On the other hand, I’m not a professional programmer. I program to solve problems I run into in life, and I program for fun. I have many programming projects that I’ve started and not completed. I’m an amateur programmer. I don’t need my work to look exactly what professional programmers’ work looks like because I rarely, if ever, share my programming with other people. I often share the results of my programming though, and this has helped build some useful tools for my students.
There are many low-level tasks that I no longer need to reference. I don’t need to look up how to define variables or functions, and I don’t need to look up loops, conditionals, and other basic parts of the structure of the programming languages that I know. I still need to look up the methods and properties of some higher level objects in the programming languages I know though, and when I program in PHP, I have a reference manual for the hundreds of functions available in PHP always open. I could be said to have developed a certain amount of automaticity in learning how to program, especially for the more basic tasks.

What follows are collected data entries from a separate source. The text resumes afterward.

-- ==== Sys2Proof/Machine/Frames.lean ====
section
/-! DEFINITION. Machine/Frames.lean: the seven frame types as received (42_frame_types.md R150 to R156). A frame's
meaning is that its bytes, as the formats give them, go through DEC.BYTE one after the other (R60); the walks of
42_frame_types.md start with `st` = Start, and in another state the same bytes are taken as that state takes them (R137;
log 2). -/

namespace Sys2Proof.Machine

/-- ACK (R150). -/
def execAck (s : State) : Result := feed Params.hardware (bareFrame Params.hardware Params.hardware.typeAck) s

/-- NAK (R151). -/
def execNak (s : State) : Result := feed Params.hardware (bareFrame Params.hardware Params.hardware.typeNak) s

/-- ACK_ABORT (R152). -/
def execAckAbort (s : State) : Result := feed Params.hardware (bareFrame Params.hardware Params.hardware.typeAckAbort) s

/-- CMD (R153). -/
def execCmd (crc : U16) (body : List Byte) (s : State) : Result :=
  feed Params.hardware (framedFrame Params.hardware Params.hardware.typeCmd crc body) s

/-- DATA (R154). -/
def execData (crc : U16) (payload : List Byte) (s : State) : Result :=
  feed Params.hardware (framedFrame Params.hardware Params.hardware.typeData crc payload) s

/-- PING (R155). -/
def execPing (s : State) : Result := feed Params.hardware (bareFrame Params.hardware Params.hardware.typePing) s

/-- PING_RSP (R156). -/
def execPingRsp (body : List Byte) (s : State) : Result := feed Params.hardware (pingRspFrame Params.hardware body) s

end Sys2Proof.Machine
end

This automaticity was not learned by memorizing programming structures. I didn’t develop automaticity by doing practice exercises. I didn’t develop automaticity by reading books on programming. I developed automaticity in the low-level programming tasks by programming, by giving myself projects to work on that required me to build my skill, and by repeatedly looking up reference material when I got stuck. I developed automaticity because it is frustrating to write code that doesn’t work. It’s frustrating to get error messages that are nearly incomprehensible back from the computer when you make a mistake in the structure of your code.
If we look at mathematics education, we see that many, many of the problems given to students which have standard solutions. We expect students to develop fluency in these problems, often before they ever get to see any of the non-standard problems. In fact, in k to 12 education, students can potentially never be given an open-ended non-standard problem. Unfortunately, I believe this approach has failed our students in the past, and I’m not alone.
I’d like to see a system without a focus on fluency and automaticity in mathematics. These are the wrong drivers of mathematics education. Instead of focusing on the lowest level tasks mathematicians do, and assuming that fluency in these tasks leads to mathematical reasoning, we should focus on the most interesting and challenging tasks, and expect that a certain degree of fluency and automaticity will be developed as a result of these tasks. Instead of expecting students to memorize recipes and algorithms, we should allow them to develop toolkits and libraries to use of their own that they can reference as needed. Instead of feeling that every problem students need to do has to be solved quickly or efficiently, we should allow for alternate solutions and methods to be used.